(Saved data entries)
# # # # #

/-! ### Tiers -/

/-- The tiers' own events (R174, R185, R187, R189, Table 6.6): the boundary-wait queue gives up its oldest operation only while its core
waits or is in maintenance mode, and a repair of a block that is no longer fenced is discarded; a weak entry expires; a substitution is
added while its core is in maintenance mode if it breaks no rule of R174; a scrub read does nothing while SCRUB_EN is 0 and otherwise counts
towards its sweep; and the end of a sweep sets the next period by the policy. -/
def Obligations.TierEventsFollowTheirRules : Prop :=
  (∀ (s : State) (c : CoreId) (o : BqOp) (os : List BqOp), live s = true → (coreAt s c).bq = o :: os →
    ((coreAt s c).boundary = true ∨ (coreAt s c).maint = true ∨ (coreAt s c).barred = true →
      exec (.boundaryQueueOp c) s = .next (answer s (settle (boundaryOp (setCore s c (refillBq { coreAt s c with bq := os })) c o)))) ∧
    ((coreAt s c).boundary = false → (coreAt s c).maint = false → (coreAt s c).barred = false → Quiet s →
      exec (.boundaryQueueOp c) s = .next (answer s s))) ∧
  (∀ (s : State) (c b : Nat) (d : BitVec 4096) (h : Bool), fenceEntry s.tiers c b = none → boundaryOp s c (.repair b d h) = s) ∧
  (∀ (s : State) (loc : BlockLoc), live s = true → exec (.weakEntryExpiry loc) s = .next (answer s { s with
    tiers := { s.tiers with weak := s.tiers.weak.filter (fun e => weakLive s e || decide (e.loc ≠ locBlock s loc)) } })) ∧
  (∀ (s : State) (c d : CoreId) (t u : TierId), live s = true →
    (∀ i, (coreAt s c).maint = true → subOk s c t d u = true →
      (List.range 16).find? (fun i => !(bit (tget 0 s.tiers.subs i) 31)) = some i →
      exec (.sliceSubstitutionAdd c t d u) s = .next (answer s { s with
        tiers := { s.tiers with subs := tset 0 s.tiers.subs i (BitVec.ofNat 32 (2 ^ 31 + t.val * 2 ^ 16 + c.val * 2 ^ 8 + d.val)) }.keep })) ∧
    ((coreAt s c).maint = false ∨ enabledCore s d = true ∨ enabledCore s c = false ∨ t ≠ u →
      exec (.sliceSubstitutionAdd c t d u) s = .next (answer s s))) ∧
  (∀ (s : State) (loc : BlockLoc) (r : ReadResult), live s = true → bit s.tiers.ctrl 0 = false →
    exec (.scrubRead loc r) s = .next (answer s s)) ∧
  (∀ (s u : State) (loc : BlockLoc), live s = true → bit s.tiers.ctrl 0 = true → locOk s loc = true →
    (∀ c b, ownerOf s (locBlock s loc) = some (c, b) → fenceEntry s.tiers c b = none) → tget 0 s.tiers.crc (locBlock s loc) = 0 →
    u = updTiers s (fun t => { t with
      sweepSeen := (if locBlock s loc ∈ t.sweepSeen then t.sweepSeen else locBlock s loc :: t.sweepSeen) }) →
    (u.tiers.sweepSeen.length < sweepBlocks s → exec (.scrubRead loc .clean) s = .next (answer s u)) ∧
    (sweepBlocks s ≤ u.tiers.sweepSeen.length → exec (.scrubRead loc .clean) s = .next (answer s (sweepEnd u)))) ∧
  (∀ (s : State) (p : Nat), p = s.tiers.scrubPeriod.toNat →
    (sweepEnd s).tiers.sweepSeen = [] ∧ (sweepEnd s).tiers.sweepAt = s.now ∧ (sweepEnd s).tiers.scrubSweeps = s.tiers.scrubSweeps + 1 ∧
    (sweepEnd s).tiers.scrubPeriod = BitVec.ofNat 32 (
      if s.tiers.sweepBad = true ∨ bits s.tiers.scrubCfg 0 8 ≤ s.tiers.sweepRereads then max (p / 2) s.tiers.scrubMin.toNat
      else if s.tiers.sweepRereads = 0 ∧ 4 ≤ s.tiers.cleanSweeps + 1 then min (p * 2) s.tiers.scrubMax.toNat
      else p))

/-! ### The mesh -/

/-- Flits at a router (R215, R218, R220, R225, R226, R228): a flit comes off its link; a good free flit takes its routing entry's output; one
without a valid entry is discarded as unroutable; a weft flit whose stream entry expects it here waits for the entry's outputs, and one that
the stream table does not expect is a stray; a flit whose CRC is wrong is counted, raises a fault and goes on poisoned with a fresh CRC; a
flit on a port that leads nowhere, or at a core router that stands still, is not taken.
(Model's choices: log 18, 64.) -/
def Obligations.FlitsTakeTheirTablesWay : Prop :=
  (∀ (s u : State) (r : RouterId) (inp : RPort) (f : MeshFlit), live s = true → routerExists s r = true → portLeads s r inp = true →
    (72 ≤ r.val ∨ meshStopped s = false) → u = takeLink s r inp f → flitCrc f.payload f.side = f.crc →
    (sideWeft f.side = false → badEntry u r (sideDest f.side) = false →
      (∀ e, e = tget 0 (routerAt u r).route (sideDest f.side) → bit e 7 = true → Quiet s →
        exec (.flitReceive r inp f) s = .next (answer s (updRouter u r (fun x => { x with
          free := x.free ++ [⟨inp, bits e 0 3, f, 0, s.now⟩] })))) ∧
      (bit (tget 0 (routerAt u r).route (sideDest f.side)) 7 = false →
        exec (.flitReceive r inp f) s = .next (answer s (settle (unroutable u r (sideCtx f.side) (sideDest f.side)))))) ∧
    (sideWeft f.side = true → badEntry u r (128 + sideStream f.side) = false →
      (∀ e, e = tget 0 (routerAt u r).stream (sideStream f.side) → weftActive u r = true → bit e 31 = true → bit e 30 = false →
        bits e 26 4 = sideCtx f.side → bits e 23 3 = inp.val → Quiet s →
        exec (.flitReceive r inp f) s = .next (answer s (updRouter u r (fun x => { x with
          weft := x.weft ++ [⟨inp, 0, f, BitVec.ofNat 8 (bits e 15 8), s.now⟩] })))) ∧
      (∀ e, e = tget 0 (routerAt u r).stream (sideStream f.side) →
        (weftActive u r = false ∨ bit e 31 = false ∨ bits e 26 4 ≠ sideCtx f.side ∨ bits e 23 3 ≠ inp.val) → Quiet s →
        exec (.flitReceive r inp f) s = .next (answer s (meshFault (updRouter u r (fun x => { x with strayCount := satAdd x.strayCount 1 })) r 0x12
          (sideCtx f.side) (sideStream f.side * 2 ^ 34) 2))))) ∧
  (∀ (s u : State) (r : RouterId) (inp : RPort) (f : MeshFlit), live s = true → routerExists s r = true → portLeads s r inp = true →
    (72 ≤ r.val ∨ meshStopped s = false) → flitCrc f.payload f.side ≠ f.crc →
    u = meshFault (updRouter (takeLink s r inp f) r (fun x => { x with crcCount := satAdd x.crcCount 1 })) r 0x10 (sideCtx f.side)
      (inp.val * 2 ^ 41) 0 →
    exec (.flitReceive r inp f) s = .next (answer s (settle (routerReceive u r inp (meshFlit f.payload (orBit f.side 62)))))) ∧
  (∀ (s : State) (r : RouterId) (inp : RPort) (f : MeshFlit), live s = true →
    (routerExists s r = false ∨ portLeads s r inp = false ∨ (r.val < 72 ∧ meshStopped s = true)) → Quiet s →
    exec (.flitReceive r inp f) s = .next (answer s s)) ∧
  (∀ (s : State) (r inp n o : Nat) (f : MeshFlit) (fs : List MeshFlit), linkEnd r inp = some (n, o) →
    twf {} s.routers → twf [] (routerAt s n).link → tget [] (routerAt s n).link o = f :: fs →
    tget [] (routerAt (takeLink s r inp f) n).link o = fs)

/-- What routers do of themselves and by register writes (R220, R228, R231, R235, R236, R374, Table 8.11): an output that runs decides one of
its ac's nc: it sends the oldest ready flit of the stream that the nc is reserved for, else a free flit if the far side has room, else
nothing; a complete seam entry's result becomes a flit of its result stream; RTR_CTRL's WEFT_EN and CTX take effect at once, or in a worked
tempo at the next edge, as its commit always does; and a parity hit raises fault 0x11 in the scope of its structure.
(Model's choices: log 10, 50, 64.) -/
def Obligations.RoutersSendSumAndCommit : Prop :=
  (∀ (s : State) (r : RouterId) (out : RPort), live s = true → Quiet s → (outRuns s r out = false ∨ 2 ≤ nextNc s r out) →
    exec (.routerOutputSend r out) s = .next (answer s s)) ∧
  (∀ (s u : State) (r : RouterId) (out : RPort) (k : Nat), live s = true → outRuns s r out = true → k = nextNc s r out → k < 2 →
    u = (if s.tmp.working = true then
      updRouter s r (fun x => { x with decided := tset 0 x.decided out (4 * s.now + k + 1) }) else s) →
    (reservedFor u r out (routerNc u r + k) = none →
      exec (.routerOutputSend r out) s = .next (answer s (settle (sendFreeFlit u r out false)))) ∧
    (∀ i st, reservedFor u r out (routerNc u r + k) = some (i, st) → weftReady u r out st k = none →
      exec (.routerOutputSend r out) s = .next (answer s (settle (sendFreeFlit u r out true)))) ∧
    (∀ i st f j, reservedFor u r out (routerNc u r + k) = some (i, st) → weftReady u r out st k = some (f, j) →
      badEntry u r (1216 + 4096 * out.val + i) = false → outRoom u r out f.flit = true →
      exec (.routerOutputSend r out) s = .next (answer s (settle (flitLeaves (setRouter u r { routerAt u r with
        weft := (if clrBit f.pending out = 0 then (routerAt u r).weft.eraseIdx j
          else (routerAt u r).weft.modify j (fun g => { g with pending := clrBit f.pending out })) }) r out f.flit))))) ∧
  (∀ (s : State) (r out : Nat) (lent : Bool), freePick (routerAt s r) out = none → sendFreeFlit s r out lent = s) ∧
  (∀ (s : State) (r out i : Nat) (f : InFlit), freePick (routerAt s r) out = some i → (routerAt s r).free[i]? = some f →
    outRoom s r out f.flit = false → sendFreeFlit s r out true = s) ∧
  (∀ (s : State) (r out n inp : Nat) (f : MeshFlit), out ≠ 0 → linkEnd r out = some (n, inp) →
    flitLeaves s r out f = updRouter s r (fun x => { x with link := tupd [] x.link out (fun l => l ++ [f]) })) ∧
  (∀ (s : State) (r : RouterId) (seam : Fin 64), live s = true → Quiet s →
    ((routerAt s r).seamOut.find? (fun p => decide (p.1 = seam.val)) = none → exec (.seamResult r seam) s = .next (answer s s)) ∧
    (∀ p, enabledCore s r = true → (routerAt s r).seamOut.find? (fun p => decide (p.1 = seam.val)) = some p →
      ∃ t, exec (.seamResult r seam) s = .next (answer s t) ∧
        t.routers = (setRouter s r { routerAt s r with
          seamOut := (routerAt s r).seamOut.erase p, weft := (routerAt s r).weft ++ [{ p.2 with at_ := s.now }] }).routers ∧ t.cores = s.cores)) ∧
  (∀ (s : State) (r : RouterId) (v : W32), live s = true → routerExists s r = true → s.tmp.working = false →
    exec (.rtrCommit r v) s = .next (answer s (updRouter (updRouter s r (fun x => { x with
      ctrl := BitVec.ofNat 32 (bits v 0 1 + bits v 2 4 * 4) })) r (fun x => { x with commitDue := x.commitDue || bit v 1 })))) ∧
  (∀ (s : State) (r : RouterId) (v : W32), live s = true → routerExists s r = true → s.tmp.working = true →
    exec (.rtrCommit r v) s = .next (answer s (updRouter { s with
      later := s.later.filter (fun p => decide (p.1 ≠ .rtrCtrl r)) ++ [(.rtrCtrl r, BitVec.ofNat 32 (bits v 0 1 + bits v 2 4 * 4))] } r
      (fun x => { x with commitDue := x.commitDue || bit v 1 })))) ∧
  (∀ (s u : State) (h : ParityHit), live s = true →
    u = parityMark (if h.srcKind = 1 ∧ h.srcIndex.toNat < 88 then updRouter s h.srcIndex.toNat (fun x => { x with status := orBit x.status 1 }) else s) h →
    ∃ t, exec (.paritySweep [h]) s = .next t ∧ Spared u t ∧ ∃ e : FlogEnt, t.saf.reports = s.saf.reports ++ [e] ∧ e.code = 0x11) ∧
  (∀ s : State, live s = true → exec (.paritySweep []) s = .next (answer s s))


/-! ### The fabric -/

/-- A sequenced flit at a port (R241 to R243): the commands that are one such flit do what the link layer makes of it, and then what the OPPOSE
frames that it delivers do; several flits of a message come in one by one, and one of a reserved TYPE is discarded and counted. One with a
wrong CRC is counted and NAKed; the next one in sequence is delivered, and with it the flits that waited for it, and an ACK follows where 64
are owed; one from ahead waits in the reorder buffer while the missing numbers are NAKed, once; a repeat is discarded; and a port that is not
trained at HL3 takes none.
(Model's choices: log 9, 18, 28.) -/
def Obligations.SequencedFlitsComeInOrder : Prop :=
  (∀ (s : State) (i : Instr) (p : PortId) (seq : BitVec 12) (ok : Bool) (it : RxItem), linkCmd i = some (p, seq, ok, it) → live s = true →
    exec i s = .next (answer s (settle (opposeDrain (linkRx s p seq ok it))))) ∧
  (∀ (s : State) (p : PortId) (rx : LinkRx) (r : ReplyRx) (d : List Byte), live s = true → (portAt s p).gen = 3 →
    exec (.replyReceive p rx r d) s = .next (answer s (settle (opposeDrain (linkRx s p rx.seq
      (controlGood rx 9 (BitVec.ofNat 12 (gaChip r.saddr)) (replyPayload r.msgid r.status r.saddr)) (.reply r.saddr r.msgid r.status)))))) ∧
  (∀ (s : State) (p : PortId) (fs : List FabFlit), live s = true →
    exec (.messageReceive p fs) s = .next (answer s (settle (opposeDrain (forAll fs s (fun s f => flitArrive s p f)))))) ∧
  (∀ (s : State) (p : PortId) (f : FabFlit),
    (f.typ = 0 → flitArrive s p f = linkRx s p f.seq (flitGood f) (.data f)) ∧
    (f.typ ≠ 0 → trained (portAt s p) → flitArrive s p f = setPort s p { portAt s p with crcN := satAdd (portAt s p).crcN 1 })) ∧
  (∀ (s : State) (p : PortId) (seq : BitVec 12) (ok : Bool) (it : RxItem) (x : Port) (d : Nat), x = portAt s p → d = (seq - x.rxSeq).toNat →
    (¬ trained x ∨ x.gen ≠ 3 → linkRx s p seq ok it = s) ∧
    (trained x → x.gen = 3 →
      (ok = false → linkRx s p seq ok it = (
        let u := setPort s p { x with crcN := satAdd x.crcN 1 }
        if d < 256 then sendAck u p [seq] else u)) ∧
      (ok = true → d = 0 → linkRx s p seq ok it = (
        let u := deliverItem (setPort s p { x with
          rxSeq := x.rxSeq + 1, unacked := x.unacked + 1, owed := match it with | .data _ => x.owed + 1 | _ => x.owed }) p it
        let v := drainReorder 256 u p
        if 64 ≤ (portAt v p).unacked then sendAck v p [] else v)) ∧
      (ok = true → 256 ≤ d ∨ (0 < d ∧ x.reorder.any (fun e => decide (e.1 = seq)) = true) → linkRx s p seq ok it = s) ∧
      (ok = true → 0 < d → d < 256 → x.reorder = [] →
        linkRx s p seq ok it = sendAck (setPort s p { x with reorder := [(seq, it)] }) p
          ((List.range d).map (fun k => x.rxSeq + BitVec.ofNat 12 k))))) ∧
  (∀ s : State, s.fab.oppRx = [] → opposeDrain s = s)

# # # # #

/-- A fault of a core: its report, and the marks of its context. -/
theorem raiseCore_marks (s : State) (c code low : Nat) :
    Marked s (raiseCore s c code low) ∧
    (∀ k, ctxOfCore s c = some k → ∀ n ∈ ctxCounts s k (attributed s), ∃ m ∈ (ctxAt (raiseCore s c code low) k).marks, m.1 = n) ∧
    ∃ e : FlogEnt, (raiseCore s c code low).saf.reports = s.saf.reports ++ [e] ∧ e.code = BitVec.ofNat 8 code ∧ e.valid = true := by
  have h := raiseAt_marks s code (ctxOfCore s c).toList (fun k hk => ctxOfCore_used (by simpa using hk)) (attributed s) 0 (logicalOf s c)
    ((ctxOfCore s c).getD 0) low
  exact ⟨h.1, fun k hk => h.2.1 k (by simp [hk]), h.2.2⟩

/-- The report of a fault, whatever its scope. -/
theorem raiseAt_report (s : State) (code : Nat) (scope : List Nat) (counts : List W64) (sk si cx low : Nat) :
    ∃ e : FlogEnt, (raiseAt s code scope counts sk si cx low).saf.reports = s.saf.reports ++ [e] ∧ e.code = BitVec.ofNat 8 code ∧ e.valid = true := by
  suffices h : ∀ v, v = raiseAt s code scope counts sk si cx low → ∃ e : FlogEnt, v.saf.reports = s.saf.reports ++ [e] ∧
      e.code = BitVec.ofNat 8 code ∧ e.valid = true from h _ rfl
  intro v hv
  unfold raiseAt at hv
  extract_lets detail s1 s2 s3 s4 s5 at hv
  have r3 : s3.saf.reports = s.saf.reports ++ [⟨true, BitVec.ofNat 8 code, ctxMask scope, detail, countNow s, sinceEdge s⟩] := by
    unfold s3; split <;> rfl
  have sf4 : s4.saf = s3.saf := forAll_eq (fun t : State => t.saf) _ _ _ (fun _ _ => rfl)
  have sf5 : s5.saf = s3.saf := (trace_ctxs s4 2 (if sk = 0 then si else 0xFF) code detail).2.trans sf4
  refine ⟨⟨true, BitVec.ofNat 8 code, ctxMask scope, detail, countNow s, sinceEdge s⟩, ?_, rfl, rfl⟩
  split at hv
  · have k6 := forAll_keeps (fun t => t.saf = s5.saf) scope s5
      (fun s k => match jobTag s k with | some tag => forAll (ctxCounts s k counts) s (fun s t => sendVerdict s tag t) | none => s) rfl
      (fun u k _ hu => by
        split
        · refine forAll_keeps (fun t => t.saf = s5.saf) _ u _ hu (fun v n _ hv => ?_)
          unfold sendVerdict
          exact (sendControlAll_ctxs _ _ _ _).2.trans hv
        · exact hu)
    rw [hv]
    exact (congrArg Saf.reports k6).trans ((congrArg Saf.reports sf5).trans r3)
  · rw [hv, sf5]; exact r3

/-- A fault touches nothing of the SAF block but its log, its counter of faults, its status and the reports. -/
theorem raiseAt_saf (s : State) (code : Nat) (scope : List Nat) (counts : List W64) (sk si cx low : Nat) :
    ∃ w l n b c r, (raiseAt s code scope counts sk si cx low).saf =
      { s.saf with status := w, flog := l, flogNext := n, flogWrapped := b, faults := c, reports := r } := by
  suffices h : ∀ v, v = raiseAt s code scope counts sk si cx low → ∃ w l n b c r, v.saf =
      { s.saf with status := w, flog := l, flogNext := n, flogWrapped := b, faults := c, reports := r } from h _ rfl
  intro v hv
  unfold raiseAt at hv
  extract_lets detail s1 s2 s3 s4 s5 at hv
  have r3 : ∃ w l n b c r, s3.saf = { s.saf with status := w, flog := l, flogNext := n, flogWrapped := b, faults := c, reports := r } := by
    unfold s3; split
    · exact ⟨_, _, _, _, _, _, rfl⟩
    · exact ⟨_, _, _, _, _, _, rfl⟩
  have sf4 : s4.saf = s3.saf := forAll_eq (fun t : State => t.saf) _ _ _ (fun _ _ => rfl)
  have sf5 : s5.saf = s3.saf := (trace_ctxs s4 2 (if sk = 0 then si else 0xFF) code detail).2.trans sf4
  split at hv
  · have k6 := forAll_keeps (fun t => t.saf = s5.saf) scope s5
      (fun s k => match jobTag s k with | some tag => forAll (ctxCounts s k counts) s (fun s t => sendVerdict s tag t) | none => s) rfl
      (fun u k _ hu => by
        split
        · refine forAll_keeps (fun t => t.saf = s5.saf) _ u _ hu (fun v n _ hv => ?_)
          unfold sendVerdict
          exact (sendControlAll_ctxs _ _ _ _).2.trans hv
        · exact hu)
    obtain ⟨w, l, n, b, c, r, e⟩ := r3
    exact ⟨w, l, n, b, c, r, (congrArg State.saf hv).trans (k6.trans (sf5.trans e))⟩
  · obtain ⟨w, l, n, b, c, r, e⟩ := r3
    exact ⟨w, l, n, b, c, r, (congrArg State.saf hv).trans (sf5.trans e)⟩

# # # # #

- [TASK ITEM] Within the records above, each line containing "countNow" is to be returned.

- [YOUR RESPONSE]
  have r3 : s3.saf.reports = s.saf.reports ++ [⟨true, BitVec.ofNat 8 code, ctxMask scope, detail, countNow s, sinceEdge s⟩] := by
  refine ⟨⟨true, BitVec.ofNat 8 code, ctxMask scope, detail, countNow s, sinceEdge s⟩, ?_, rfl, rfl⟩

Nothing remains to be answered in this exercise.